[Saved entries]

◆ ◆ ◆ ◆ ◆ ◆ ◆

-- ==== Sys2Proof/Machine/RegMap.lean ====
section
/-! DEFINITION. The register map of BAR0 (R414, Tables 18.1 to 18.5 and the register tables of
chapters 2 to 17): every register by its manual name, its address formula, its reset value, the
access type of its bits (R8) and one named field per field-table row. -/
namespace Sys2Proof.Machine

/-- Every register of BAR0 by its manual name (chapter 18). A register held by tiles and by Cabinet
dies is one constructor, indexed by die; `_CAB` and `_DESK` mark a second copy at other addresses. -/
inductive Reg where
  | DESK_IDENT
  | DESK_BOOT_STAT
  | DESK_PROT_POLICY
  | DESK_PROT_LOCK
  | DESK_SVN
  | DESK_STRAP
  | DESK_IMG_VER
  | DESK_KEY_HASH
  | DESK_SEM
  | DESK_UID
  | DESK_GSTAT
  | DESK_IRQ_STAT
  | DESK_IRQ_MASK
  | DESK_DOORBELL
  | DESK_DOORBELL_IN
  | DESK_FLASH_CMD
  | DESK_FLASH_ADDR
  | DESK_FW_CMD
  | DESK_ETH_CFG
  | DESK_EVT_MAC
  | DESK_ATTEST_NONCE
  | DESK_ATTEST_CMD
  | DESK_ACC_ERR
  | DESK_ACC_LAST
  | DESK_ATTEST_BUF
  | DESK_FLASH_WIN
  | DESK_MSIX
  | DESK_MSIX_PBA
  | LNK_PORT_CFG
  | LNK_SWAP_CMD
  | LNK_LP_STATE
  | LNK_LP_PARTNER
  | LNK_LANE_CFG
  | LNK_LANE_STAT
  | LNK_LANE_SYMERR
  | LNK_CW_CNT
  | LNK_CW_CORR
  | LNK_CW_UNCORR
  | LNK_FLIT_CRC_ERR
  | LNK_REPLAY_CNT
  | LNK_REPLAY_FLITS
  | LNK_WINDOW_STALL
  | LNK_RETRAIN_CNT
  | LNK_DOWN_DROP
  | LNK_CREDIT_STALL
  | LNK_CW_HIST
  | LNK_MARKER_ERR
  | LNK_TRAIN_FAIL
  | LNK_REACQ_SLOW
  | LNK_LANECTL_LOST
  | OE_ENG_CFG
  | OE_ENG_STAT
  | OE_CAL_CFG
  | OE_I2C_CMD
  | OE_FEED_RET
  | OE_PC_STAT
  | OE_LINE_PWR
  | OE_WRONG_LINE_CNT
  | OE_REACQ_FAIL_CNT
  | OE_LANE_RETIRE_CNT
  | OE_COMB_SWITCH_CNT
  | OE_I2C_ERR_CNT
  | OE_PC_UNLOCK_CNT
  | OE_HEATER_LIMIT_CNT
  | OE_RING_CTL
  | OE_RING_CAL
  | OE_RING_STAT
  | OE_RING_TEMPCO
  | SBD_CTL
  | SBD_STAT
  | SBD_DIE_MASK
  | SBD_POS
  | SBD_PORT_BYP
  | SBD_PORT_LOST
  | SBD_SWAP_CNT
  | SBD_REFUSE_CNT
  | SBD_LATE_WR_CNT
  | SBD_ABORT_CNT
  | SBD_CAL_FAIL_CNT
  | SBD_CYCLE_CNT
  | SBD_GAIN
  | SBD_OUT_STAT
  | SBD_IN_PWR
  | SBD_SHADOW_SLOT
  | SBD_SHADOW_N
  | SBD_LIVE_SLOT
  | SBD_LIVE_N
  | FWD_PLACE
  | FWD_FRAME_CFG
  | FWD_INFRA_SRC
  | FWD_RANK_MISS
  | FWD_CTL_DENY
  | FWD_JOB
  | FWD_RANK_MAP
  | FWD_HCRC_ERR
  | FWD_KIND_ERR
  | FWD_JOB_DENY
  | FWD_SRC_SPOOF
  | FWD_PLACE_ERR
  | FWD_FCS_ERR
  | FWD_SPRAY_CLASS
  | FWD_BANK_CTL
  | FWD_LATE_WR_CNT
  | FWD_SWAP_REFUSE_CNT
  | FWD_AGE_CFG
  | FWD_LEARN_STAT
  | FWD_DRAIN_TOTAL
  | FWD_FENCE
  | FWD_LP_WITHDRAW
  | FWD_NO_ROUTE
  | FWD_FENCE_SUPP
  | FWD_MC_EMPTY
  | FWD_STALE_DROP
  | FWD_REENQ
  | FWD_REENQ_DROP
  | FWD_FLOOD
  | FWD_LEARN_FAIL
  | FWD_LEARN_MOVE
  | FWD_LEARN_DROP
  | FWD_STATIC_VIOL
  | FWD_VLAN_DROP
  | FWD_AGE_REMOVE
  | FWD_ETH_FILTER
  | FWD_DRAIN_CELLS
  | FWD_STALE_DROP_CAB
  | FWD_DRAIN_CELLS_CAB
  | FWD_IND_CMD
  | FWD_IND_INDEX
  | FWD_IND_SUB
  | FWD_IND_DATA
  | XBAR_CFG
  | XBAR_ALPHA
  | XBAR_MESH_RSV
  | XBAR_LOCAL_RSV
  | XBAR_RSV
  | XBAR_SPILL_ON
  | XBAR_SPILL_OFF
  | XBAR_SPILL_MAX
  | XBAR_SPILL_BW
  | XBAR_SHARED
  | XBAR_SHARED_USED
  | XBAR_DEEP_FREE
  | XBAR_ADMIT_DROP
  | XBAR_UNREACH_CNT
  | XBAR_LINK_DROP
  | XBAR_RESEQ_TO
  | XBAR_POISON
  | XBAR_UNDERRUN
  | XBAR_SPILL_DROP
  | XBAR_SPILL_ERR
  | XBAR_SPILL_CELLS
  | XBAR_RSV4S
  | XBAR_MESH_STAT
  | XBAR_MESH_REPAIR
  | XBAR_MESH_REPLAY
  | XBAR_MESH_RETRAIN
  | XBAR_MESH_CRC_ERR
  | XBAR_MESH_CFG
  | XBAR_MESH_LANE_BAD
  | TM_CFG
  | TM_WRED_SEL
  | TM_WRED
  | TM_SCHED
  | TM_LP_OVH
  | TM_RED_DROP
  | TM_WRED_DROP_G
  | TM_WRED_DROP_Y
  | TM_YEL_LL_DROP
  | TM_SMP_CFG
  | TM_SMP_WPTR
  | TM_SMP_RPTR
  | TM_SMP_LOST
  | TM_SMP_OVERRUN
  | TM_SMP_SET
  | TM_SHP
  | TM_SHP_STAT
  | TM_Q_DEPTH
  | TM_POL
  | TM_POL_GREEN
  | TM_POL_YELLOW
  | TM_POL_RED
  | TM_PORT_POL
  | TM_SMP_RING
  | TM_JOB_POL
  | CAB_NAN_IN
  | CAB_INF_IN
  | CAB_DECODE_OVF
  | CAB_OUT_OVF
  | CAB_OUT_NAN
  | CAB_SPARSE_RANGE
  | CAB_COUNT_WRAP
  | CAB_WEIGHT_LATE_WR
  | CAB_DIGEST_EVICT
  | CAB_DIGEST_WPTR
  | CAB_DIGEST
  | CAB_WEIGHT
  | DRW_PLACE_CFG
  | DRW_CFG
  | DRW_CMD
  | DRW_CMD_ARG
  | DRW_MEMSEL
  | DRW_LATE_WR
  | DRW_RELEASE
  | DRW_MEMBER
  | DRW_COLL
  | DRW_STEER
  | CAB_STEER_MISS
  | CAB_SHELF_PART
  | CAB_SPILL_CFG
  | CAB_SHELF_USED
  | CAB_SPILL_USED
  | CAB_RANK_QUOTA
  | CAB_RANK_HELD
  | CAB_CLAIM_REFUSE
  | CAB_CLAIM_GRANT
  | CAB_DRW_NOCTX
  | CAB_EPOCH_DROP
  | CAB_ATTEMPT_DROP
  | CAB_LIMIT_DROP
  | CAB_FMT_DROP
  | CAB_REPLAY_STALE
  | CAB_CHUNK_FAIL
  | CAB_DRW_REPLAY
  | CAB_SPILL_OUT
  | CAB_SPILL_IN
  | CAB_FCS_DROP
  | CAB_OVERRUN_DROP
  | CAB_STRAGGLER
  | CAB_REFORM
  | CAB_NOTICE_SUPP
  | CAB_COUNT_USED
  | CAB_AGE_DROP
  | DRW_SLOT
  | POOL_CFG
  | POOL_CFG2
  | POOL_PART
  | POOL_WIN_CMD
  | POOL_LATE_WR
  | POOL_WIN
  | POOL_TRK_USED
  | POOL_SRC_USED
  | POOL_RC_USED
  | POOL_RD_CNT
  | POOL_WR_CNT
  | POOL_AT_CNT
  | POOL_DATA_ERR
  | POOL_DENY
  | POOL_BUSY
  | POOL_DUP
  | POOL_GAP
  | POOL_UNKNOWN
  | POOL_RC_HIT
  | POOL_RC_EXPIRE
  | POOL_NO_SESSION
  | POOL_LOST_ACC
  | POOL_RESP_UNMATCHED
  | POOL_SRC_GIVEUP
  | POOL_MIRROR_RETRY
  | MNT_CTL
  | MNT_RATE
  | MNT_STEP
  | MNT_SNAP_RAW
  | MNT_SNAP_TIME
  | MNT_NOW
  | MNT_PPS_IN_TS
  | MNT_PPS_CFG
  | MNT_PPS_OFFSET
  | MNT_PTP_MAC
  | MNT_LAUNCH_PAST
  | MNT_LAUNCH_EARLY
  | MNT_LAUNCH_MISSED
  | MNT_LAUNCH_CONFLICT
  | MNT_LATE_WR
  | MNT_STEP_REFUSED
  | MNT_PPS_IN_CNT
  | MNT_PTP_RX_DROP
  | MNT_LAUNCH
  | MNT_PTP_TX
  | MNT_PTP_TX_LEN
  | MNT_PTP_RX_WPTR
  | MNT_PTP_RX_RPTR
  | MNT_CR_POP_DESK
  | MNT_CR_STAT_DESK
  | MNT_CR_OVF_DESK
  | MNT_PTP_TX_BUF
  | MNT_PTP_RX_REC
  | MNT_CR_POP
  | MNT_CR_STAT
  | MNT_CR_OVF
  | MNT_ALIGN_ERR
  | DESK_PMC_CMD
  | DESK_PMC_REFUSE
  | DESK_PMC_SNAP_TIME
  | CLK_ALIGN_CTL
  | CLK_ALIGN_STAT
  | CLK_ALIGN_DIE
  | DESK_CWIN
  | DESK_CWIN_STAT
  | XBAR_PMC_CFG0
  | XBAR_PMC_CFG1
  | XBAR_PMC_VAL
  | XBAR_PMC_SNAP
  | XBAR_PMC_WIN
  | XBAR_PMC_PORT_RX
  | XBAR_PMC_PORT_TX
  | XBAR_PMC_PWIN_RX
  | XBAR_PMC_PWIN_TX
  | CAB_PMC_CFG0
  | CAB_PMC_CFG1
  | CAB_PMC_VAL
  | CAB_PMC_SNAP
  | CAB_PMC_WIN
  | BUR_CTL
  | BUR_TIMERS
  | BUR_GEN
  | BUR_STANDIN
  | BUR_ACT
  | BUR_ACT_INST
  | BUR_BUDGET_STAT
  | BUR_INJ_CMD
  | BUR_BUDGET
  | BUR_GROUP
  | BUR_SHADOW_CFG
  | BUR_FEED
  | BUR_FEED_DROP
  | BUR_SUPPRESS
  | BUR_INJ_REFUSED
  | BUR_SHADOW_PASS
  | BUR_UNIT
  | BUR_SRC
  | BUR_INJ
  | BUR_LOG
  | BUR_LOG_WPTR
  | BUR_LOG_RPTR
  | BUR_LOG_LOST
  | PWR_CTL
  | PWR_STAT
  | PWR_PD_CTL
  | PWR_PD_STAT
  | PWR_LIMIT
  | PWR_VIN_MAIN
  | PWR_I_MAIN
  | PWR_VIN_AUX
  | PWR_DIP_CNT
  | PWR_SAFE_CNT
  | PWR_THROTTLE_CNT
  | PWR_THERM_CNT
  | PWR_PD_REFUSE
  | PWR_SAFE_REC
  | CLK_REF_CTL
  | CLK_STAT
  | CLK_REF_SWITCH_CNT
  | CLK_REF_LOSS_CNT
  | CLK_REF_DIFF
  | PWR_TEMP
  deriving DecidableEq, Repr

/-- A number per register, used only to key the stored words. -/
def Reg.num (r : Reg) : Nat := r.ctorIdx

/-- One register (or array of registers): where it lies and how many words an entry has. -/
structure RegDesc where
  /-- the register -/
  reg : Reg
  /-- BAR0 address of entry 0 -/
  base : Nat
  /-- (count, stride) of each index, outermost first -/
  dims : List (Nat × Nat)
  /-- 32-bit words per entry -/
  words : Nat
  /-- a Desk-local register: one copy per Desk (R414) -/
  perDesk : Bool
  deriving DecidableEq, Repr

/-- Piece 0 of the register table. -/
def regTablePart0 : List RegDesc :=
  [⟨.DESK_IDENT, 0x0, [], 1, false⟩,
   ⟨.DESK_BOOT_STAT, 0x4, [], 1, false⟩,
   ⟨.DESK_PROT_POLICY, 0x8, [], 1, false⟩,
   ⟨.DESK_PROT_LOCK, 0xC, [], 1, false⟩,
   ⟨.DESK_SVN, 0x10, [], 1, false⟩,
   ⟨.DESK_STRAP, 0x14, [], 1, false⟩,
   ⟨.DESK_IMG_VER, 0x18, [], 2, false⟩,
   ⟨.DESK_KEY_HASH, 0x20, [(8, 0x4)], 1, false⟩,
   ⟨.DESK_SEM, 0x40, [(32, 0x4)], 1, false⟩,
   ⟨.DESK_UID, 0xC0, [(4, 0x4)], 1, false⟩,
   ⟨.DESK_GSTAT, 0xD0, [], 1, false⟩,
   ⟨.DESK_IRQ_STAT, 0x100000, [], 1, true⟩,
   ⟨.DESK_IRQ_MASK, 0x100004, [], 1, true⟩,
   ⟨.DESK_DOORBELL, 0x100008, [], 1, true⟩,
   ⟨.DESK_DOORBELL_IN, 0x10000C, [], 1, true⟩,
   ⟨.DESK_FLASH_CMD, 0x100010, [], 1, true⟩,
   ⟨.DESK_FLASH_ADDR, 0x100014, [], 1, true⟩,
   ⟨.DESK_FW_CMD, 0x100018, [], 1, true⟩,
   ⟨.DESK_ETH_CFG, 0x10001C, [], 1, true⟩,
   ⟨.DESK_EVT_MAC, 0x100020, [], 2, true⟩,
   ⟨.DESK_ATTEST_NONCE, 0x100040, [(8, 0x4)], 1, true⟩,
   ⟨.DESK_ATTEST_CMD, 0x100060, [], 1, true⟩,
   ⟨.DESK_ACC_ERR, 0x100080, [], 1, true⟩,
   ⟨.DESK_ACC_LAST, 0x100084, [], 1, true⟩]

/-- Piece 1 of the register table. -/
def regTablePart1 : List RegDesc :=
  [⟨.DESK_ATTEST_BUF, 0x150000, [(2048, 0x4)], 1, true⟩,
   ⟨.DESK_FLASH_WIN, 0x160000, [(16384, 0x4)], 1, true⟩,
   ⟨.DESK_MSIX, 0x170000, [(128, 0x4)], 1, true⟩,
   ⟨.DESK_MSIX_PBA, 0x171000, [], 1, true⟩,
   ⟨.LNK_PORT_CFG, 0x1040000, [(16, 0x100000), (16, 0x1000)], 1, false⟩,
   ⟨.LNK_SWAP_CMD, 0x1040004, [(16, 0x100000), (16, 0x1000)], 1, false⟩,
   ⟨.LNK_LP_STATE, 0x1040010, [(16, 0x100000), (16, 0x1000), (4, 0x4)], 1, false⟩,
   ⟨.LNK_LP_PARTNER, 0x1040020, [(16, 0x100000), (16, 0x1000), (4, 0x4)], 1, false⟩,
   ⟨.LNK_LANE_CFG, 0x1040100, [(16, 0x100000), (16, 0x1000), (18, 0x4)], 1, false⟩,
   ⟨.LNK_LANE_STAT, 0x1040180, [(16, 0x100000), (16, 0x1000), (18, 0x4)], 1, false⟩,
   ⟨.LNK_LANE_SYMERR, 0x1040200, [(16, 0x100000), (16, 0x1000), (18, 0x8)], 2, false⟩,
   ⟨.LNK_CW_CNT, 0x1040400, [(16, 0x100000), (16, 0x1000), (4, 0x100)], 2, false⟩,
   ⟨.LNK_CW_CORR, 0x1040408, [(16, 0x100000), (16, 0x1000), (4, 0x100)], 2, false⟩,
   ⟨.LNK_CW_UNCORR, 0x1040410, [(16, 0x100000), (16, 0x1000), (4, 0x100)], 2, false⟩,
   ⟨.LNK_FLIT_CRC_ERR, 0x1040418, [(16, 0x100000), (16, 0x1000), (4, 0x100)], 1, false⟩,
   ⟨.LNK_REPLAY_CNT, 0x104041C, [(16, 0x100000), (16, 0x1000), (4, 0x100)], 1, false⟩,
   ⟨.LNK_REPLAY_FLITS, 0x1040420, [(16, 0x100000), (16, 0x1000), (4, 0x100)], 1, false⟩,
   ⟨.LNK_WINDOW_STALL, 0x1040424, [(16, 0x100000), (16, 0x1000), (4, 0x100)], 1, false⟩,
   ⟨.LNK_RETRAIN_CNT, 0x1040428, [(16, 0x100000), (16, 0x1000), (4, 0x100)], 1, false⟩,
   ⟨.LNK_DOWN_DROP, 0x104042C, [(16, 0x100000), (16, 0x1000), (4, 0x100)], 1, false⟩,
   ⟨.LNK_CREDIT_STALL, 0x1040430, [(16, 0x100000), (16, 0x1000), (4, 0x100), (8, 0x4)], 1, false⟩,
   ⟨.LNK_CW_HIST, 0x1040450, [(16, 0x100000), (16, 0x1000), (4, 0x100), (16, 0x4)], 1, false⟩,
   ⟨.LNK_MARKER_ERR, 0x1040490, [(16, 0x100000), (16, 0x1000), (4, 0x100)], 1, false⟩,
   ⟨.LNK_TRAIN_FAIL, 0x1040494, [(16, 0x100000), (16, 0x1000), (4, 0x100)], 1, false⟩]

◆ ◆ ◆ ◆ ◆ ◆ ◆

ASSIGNMENT: All lines from the beginning of the entries through the line marked "namespace Sys2Proof.Machine" are to be output exactly; nothing else belongs in the answer.

SOLUTION TO THIS TASK:
-- ==== Sys2Proof/Machine/RegMap.lean ====
section
/-! DEFINITION. The register map of BAR0 (R414, Tables 18.1 to 18.5 and the register tables of
chapters 2 to 17): every register by its manual name, its address formula, its reset value, the
access type of its bits (R8) and one named field per field-table row. -/
namespace Sys2Proof.Machine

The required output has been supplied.